La neutralité a un prix. Et celui-ci doit, selon Kiev, se traduire par une assistance financière immédiate pour permettre à l’Etat ukrainien de tenir et de subvenir aux besoins de la population. Cette équation n’a pas été évoquée d’emblée ce lundi, en ouverture de la conférence sur la reconstruction de Lugano, par le président de la Confédération, Ignazio Cassis. Mais elle est dans les têtes de tous les partenaires européens de l’Autriche et de la Suisse, deux des derniers pays neutres du continent européen (avec Malte et l’Irlande).
Neutralité et générosité
Le président autrichien, Alexander Van der Bellen, l’a reconnu le 20 juin, en réponse à une intervention en visioconférence de Volodymyr Zelensky lors d’une conférence à Vienne: «Nous avons le devoir de soutenir d’autant plus l’Ukraine que nous ne lui livrons pas d’armes.» Le chef de l’État ukrainien ne s’est toujours pas, jusque-là, adressé au parlement autrichien en raison de l’opposition du FPÖ, le parti de droite dure, pour qui une telle allocution contredirait la neutralité perpétuelle adoptée en 1955.
Ce prix de la neutralité est aussi dans la tête des dirigeants européens qui comptent bien sur la Suisse, hôte de cette «Ukraine Recovery Conference», pour faire preuve de générosité. Selon les informations recueillies par Blick dans l’entourage de la présidente de la Commission européenne, Ursula Von der Leyen, la Task force formée par l’Union européenne pour la mise en œuvre des six paquets de sanctions (adoptés par la Suisse) et pour le chiffrage des besoins financiers de l’Ukraine envisage de demander à Berne «un geste substantiel».

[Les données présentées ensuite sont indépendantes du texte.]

def Fld.spruePage : List Fld :=
  [SP_STATUS_LINK, SP_STATUS_KEYED, SP_STATUS_VLAS_OK, SP_RXERR_UNCORR, SP_RXERR_AUTH, SP_DISCARD_COUNT, SP_INTAKE_QUEUED, SP_INTAKE_REFUSED, SP_TXQ_FRAMES, SP_TXQ_DROPPED, SP_SEQ_RX_SEQ, SP_SEQ_TX_SEQ, SP_RELAY_SEQ_SEQ, SP_BULK_STREAMS, SP_BULK_DROP, SP_BULK_TO_US, SP_DMA_READS, SP_DMA_DISCARDED, SP_LSLACK_OWED, SP_LSLACK_STUFF_ERR, SP_OPT_TX_PWR, SP_OPT_RX_PWR, SP_OPT_LASER_T]

/-! ### events page -/

def EV_CTRL_RING_EN : Fld := ⟨0x040, 0, 0, .rwl, 0, 1, 4, []⟩
def EV_CTRL_FRAME_MIN : Fld := ⟨0x040, 2, 1, .rwl, 0, 1, 4, []⟩
def EV_RING_LO_ADDR : Fld := ⟨0x044, 31, 0, .rwl, 0, 1, 4, []⟩
def EV_RING_HI_ADDR : Fld := ⟨0x048, 31, 0, .rwl, 0, 1, 4, []⟩
def EV_RING_SIZE_LOG2 : Fld := ⟨0x04C, 4, 0, .rwl, 7, 1, 4, []⟩
def EV_WR_INDEX : Fld := ⟨0x050, 31, 0, .ro, 0, 1, 4, []⟩
def EV_RD_INDEX : Fld := ⟨0x054, 31, 0, .rw, 0, 1, 4, []⟩
def EV_LOST_COUNT : Fld := ⟨0x058, 31, 0, .rc, 0, 1, 4, []⟩
def EV_STAT_RING_FAULT : Fld := ⟨0x05C, 0, 0, .ro, 0, 1, 4, []⟩
def EV_STAT_FAULT_STATUS : Fld := ⟨0x05C, 15, 8, .ro, 0, 1, 4, []⟩
def LG_STATUS_BUSY : Fld := ⟨0x100, 0, 0, .ro, 0, 1, 4, []⟩
def LG_STATUS_WRITE_FAIL : Fld := ⟨0x100, 1, 1, .w1c, 0, 1, 4, []⟩
def LG_STATUS_SHUT_LOW : Fld := ⟨0x100, 2, 2, .ro, 0, 1, 4, []⟩
def LG_SHUT_FREE : Fld := ⟨0x104, 8, 0, .ro, 0, 1, 4, []⟩
def LG_SHUT_PENDING : Fld := ⟨0x104, 24, 16, .ro, 0, 1, 4, []⟩
def LG_SHUT_SEQ_LO_SEQ : Fld := ⟨0x108, 31, 0, .ro, 0, 1, 4, []⟩
def LG_SHUT_SEQ_HI_SEQ : Fld := ⟨0x10C, 31, 0, .ro, 0, 1, 4, []⟩
def LG_AGE_SEQ_SEQ : Fld := ⟨0x110, 31, 0, .ro, 0, 1, 4, []⟩
def LG_AGE_FILL_RECORDS : Fld := ⟨0x114, 18, 0, .ro, 0, 1, 4, []⟩
def LG_WEAR_MAX_ERASE : Fld := ⟨0x118, 16, 0, .ro, 0, 1, 4, []⟩

def Fld.eventsPage : List Fld :=
  [EV_CTRL_RING_EN, EV_CTRL_FRAME_MIN, EV_RING_LO_ADDR, EV_RING_HI_ADDR, EV_RING_SIZE_LOG2, EV_WR_INDEX, EV_RD_INDEX, EV_LOST_COUNT, EV_STAT_RING_FAULT, EV_STAT_FAULT_STATUS, LG_STATUS_BUSY, LG_STATUS_WRITE_FAIL, LG_STATUS_SHUT_LOW, LG_SHUT_FREE, LG_SHUT_PENDING, LG_SHUT_SEQ_LO_SEQ, LG_SHUT_SEQ_HI_SEQ, LG_AGE_SEQ_SEQ, LG_AGE_FILL_RECORDS, LG_WEAR_MAX_ERASE]

/-! ### cxl page -/

def CX_STATUS_STATE : Fld := ⟨0x040, 2, 0, .ro, 0, 1, 4, []⟩
def CX_STATUS_X8 : Fld := ⟨0x040, 3, 3, .ro, 0, 1, 4, []⟩
def CX_STATUS_RATE32 : Fld := ⟨0x040, 4, 4, .ro, 0, 1, 4, []⟩
def CX_TARGET_PRESENT : Fld := ⟨0x044, 0, 0, .ro, 0, 4, 4, []⟩
def CX_TARGET_SWITCHED : Fld := ⟨0x044, 1, 1, .ro, 0, 4, 4, []⟩
def CX_TARGET_CAP_GIB : Fld := ⟨0x044, 14, 2, .ro, 0, 4, 4, []⟩
def CX_ERR_TIMEOUT : Fld := ⟨0x054, 15, 0, .rc, 0, 1, 4, []⟩
def CX_ERR_POISON : Fld := ⟨0x054, 31, 16, .rc, 0, 1, 4, []⟩
def CX_TAGFAIL_COUNT : Fld := ⟨0x058, 15, 0, .rc, 0, 1, 4, []⟩
def CX_TAGFAIL_CTR_EXHAUST : Fld := ⟨0x058, 31, 16, .rc, 0, 1, 4, []⟩
def CX_TIMEOUT_US : Fld := ⟨0x05C, 15, 0, .rwl, 10, 1, 4, []⟩
def CX_DEC_BASE_BASE : Fld := ⟨0x080, 13, 0, .rwl, 0, 8, 16, []⟩
def CX_DEC_BASE_SIZE : Fld := ⟨0x080, 29, 16, .rwl, 0, 8, 16, []⟩
def CX_DEC_CTRL_WAYS : Fld := ⟨0x084, 1, 0, .rwl, 0, 8, 16, []⟩
def CX_DEC_CTRL_IG : Fld := ⟨0x084, 4, 2, .rwl, 0, 8, 16, []⟩
def CX_DEC_CTRL_TARGETS : Fld := ⟨0x084, 12, 5, .rwl, 0, 8, 16, []⟩
def CX_DEC_CTRL_TAGS : Fld := ⟨0x084, 13, 13, .rwl, 0, 8, 16, []⟩
def CX_DEC_CTRL_TAGDEC : Fld := ⟨0x084, 16, 14, .rwl, 0, 8, 16, []⟩
def CX_DEC_CTRL_TAGREGION : Fld := ⟨0x084, 17, 17, .rwl, 0, 8, 16, []⟩
def CX_DEC_CTRL_COMMIT : Fld := ⟨0x084, 30, 30, .w1s, 0, 8, 16, []⟩
def CX_DEC_CTRL_COMMITTED : Fld := ⟨0x084, 31, 31, .ro, 0, 8, 16, []⟩
def CX_DEC_STAT_INITIALISING : Fld := ⟨0x088, 0, 0, .ro, 0, 8, 16, []⟩
def CX_DEC_STAT_REFUSED : Fld := ⟨0x088, 1, 1, .ro, 0, 8, 16, []⟩

def Fld.cxlPage : List Fld :=
  [CX_STATUS_STATE, CX_STATUS_X8, CX_STATUS_RATE32, CX_TARGET_PRESENT, CX_TARGET_SWITCHED, CX_TARGET_CAP_GIB, CX_ERR_TIMEOUT, CX_ERR_POISON, CX_TAGFAIL_COUNT, CX_TAGFAIL_CTR_EXHAUST, CX_TIMEOUT_US, CX_DEC_BASE_BASE, CX_DEC_BASE_SIZE, CX_DEC_CTRL_WAYS, CX_DEC_CTRL_IG, CX_DEC_CTRL_TARGETS, CX_DEC_CTRL_TAGS, CX_DEC_CTRL_TAGDEC, CX_DEC_CTRL_TAGREGION, CX_DEC_CTRL_COMMIT, CX_DEC_CTRL_COMMITTED, CX_DEC_STAT_INITIALISING, CX_DEC_STAT_REFUSED]

/-! ### mordant page -/

def MD_STATUS_LIFECYCLE : Fld := ⟨0x040, 1, 0, .ro, 0, 1, 4, []⟩
def MD_STATUS_OPERATOR : Fld := ⟨0x040, 2, 2, .ro, 0, 1, 4, []⟩
def MD_STATUS_ALIAS_OK : Fld := ⟨0x040, 3, 3, .ro, 0, 1, 4, []⟩
def MD_STATUS_DRBG_OK : Fld := ⟨0x040, 4, 4, .ro, 0, 1, 4, []⟩
def MD_SVN_FUSED : Fld := ⟨0x044, 6, 0, .ro, 0, 1, 4, []⟩
def MD_SVN_MANIFEST : Fld := ⟨0x044, 14, 8, .ro, 0, 1, 4, []⟩
def MD_SVN_PENDING : Fld := ⟨0x044, 22, 16, .ro, 0, 1, 4, []⟩
def MD_ALIAS_GEN_COUNT : Fld := ⟨0x048, 15, 0, .ro, 0, 1, 4, []⟩
def MD_LINKS_KEYED : Fld := ⟨0x04C, 23, 0, .ro, 0, 1, 4, []⟩
def MD_FOREIGN_PORTS : Fld := ⟨0x050, 23, 0, .ro, 0, 1, 4, []⟩
def MD_FAIL_SESSION : Fld := ⟨0x054, 15, 0, .rc, 0, 1, 4, []⟩
def MD_FAIL_KEYX : Fld := ⟨0x054, 31, 16, .rc, 0, 1, 4, []⟩
def MD_PART_SESSION : Fld := ⟨0x080, 0, 0, .ro, 0, 8, 4, []⟩
def MD_PART_SEALED : Fld := ⟨0x080, 1, 1, .ro, 0, 8, 4, []⟩
def MD_PART_STRICT : Fld := ⟨0x080, 2, 2, .ro, 0, 8, 4, []⟩
def MD_PART_SCRUBBING : Fld := ⟨0x080, 3, 3, .ro, 0, 8, 4, []⟩
def MD_PART_PATKEY : Fld := ⟨0x080, 4, 4, .ro, 0, 8, 4, []⟩
def MD_PART_LOG_FULL : Fld := ⟨0x080, 5, 5, .ro, 0, 8, 4, []⟩
def MD_PART_KEYGEN : Fld := ⟨0x080, 15, 8, .ro, 0, 8, 4, []⟩
def MD_PART_LOG : Fld := ⟨0x080, 26, 16, .ro, 0, 8, 4, []⟩
def MD_PEV_WR_INDEX : Fld := ⟨0x0A0, 31, 0, .ro, 0, 8, 4, []⟩
def MD_OPHASH_HASH : Fld := ⟨0x0E0, 31, 0, .ro, 0, 8, 4, []⟩
def MD_SLOT_VALUE : Fld := ⟨0x100, 31, 0, .ro, 0, 128, 4, []⟩

def Fld.mordantPage : List Fld :=
  [MD_STATUS_LIFECYCLE, MD_STATUS_OPERATOR, MD_STATUS_ALIAS_OK, MD_STATUS_DRBG_OK, MD_SVN_FUSED, MD_SVN_MANIFEST, MD_SVN_PENDING, MD_ALIAS_GEN_COUNT, MD_LINKS_KEYED, MD_FOREIGN_PORTS, MD_FAIL_SESSION, MD_FAIL_KEYX, MD_PART_SESSION, MD_PART_SEALED, MD_PART_STRICT, MD_PART_SCRUBBING, MD_PART_PATKEY, MD_PART_LOG_FULL, MD_PART_KEYGEN, MD_PART_LOG, MD_PEV_WR_INDEX, MD_OPHASH_HASH, MD_SLOT_VALUE]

Mettre la main au portefeuille
Difficile, en effet, d’accepter que deux pays parmi les plus riches de l’UE, qui bénéficieront des initiatives communautaires en matière d’infrastructures énergétiques, ne mettent pas la main au portefeuille alors qu’ils ne dépensent rien sur le plan militaire. A titre de comparaison, la France affiche 1,7 milliard d’euros d’aide à l’Ukraine depuis le début du conflit, dont une bonne partie sous la forme de livraisons d’armes. L’Allemagne a débloqué, à la mi-avril, plus d’un milliard d’euros d’aide militaire. Le Portugal, dont le produit intérieur brut est trois fois inférieur à celui de la Suisse (230 milliards d’euros contre 700 milliards), a sorti une enveloppe de 250 millions d’euros. Pour l’heure, l’aide helvétique, pour l’essentiel humanitaire, avoisine les 100 millions de francs.
«116'000 habitations ont été réduites en ruines, 24'000 kilomètres de routes sont détruits, nous sommes déjà autour d’une première estimation de la reconstruction évaluée à 1100 milliards d’euros, confirme à Blick un porte-parole de la Banque européenne d’investissement (BEI) basée à Luxembourg, dont le président allemand, Werner Hoyer, plaide pour des subventions nationales, en plus des prêts de la Banque mondiale qui a déjà mobilisé 4 milliards de dollars. Les Etats-Unis, de leur côté, ont annoncé une aide massive de 40 milliards de dollars. La Suisse fait par ailleurs partie des 21 membres du club de Paris, qui gère les restructurations de dettes souveraines des Etats en difficulté; ce qui est actuellement le cas de l’Ukraine.
Garantie pour des prêts internationaux
Une hypothèse de travail est que la Suisse et l’Autriche, en misant sur leur neutralité pour attirer des investisseurs internationaux, pourraient garantir des prêts faits à l’Ukraine. La Confédération contribuerait ainsi à rendre plus attrayantes les levées de fonds qui seront indispensables pour la reconstruction de l’Ukraine. «La reconstruction devrait impliquer la mise en place d’un fonds fiduciaire, avec des pays donateurs dont les subventions serviraient de levier aux financements des banques multilatérales et des institutions financières internationales pour reconstruire le pays aussi rapidement que possible», a confirmé au quotidien français «Les Echos» le vice-président de la BEI, Ricardo Mourinho.
Alors que s’ouvrait la conférence de Lugano, l’ancienne ministre des Affaires étrangères autrichienne Ursula Plassnik participait ce lundi 4 juillet à une conférence de l’Institut Français des relations internationales (IFRI) sur les Balkans et l’Europe orientale. Elle a admis que «la neutralité» impose des devoirs à son pays comme à la Suisse, et qu’elle «ne doit pas être un obstacle à la solidarité». Pas de missiles ni de bombes ou d’armement en provenance de Vienne ou de Berne. Mais pour ce qui concerne les chèques, les deux capitales sont attendues de pied ferme par leurs partenaires.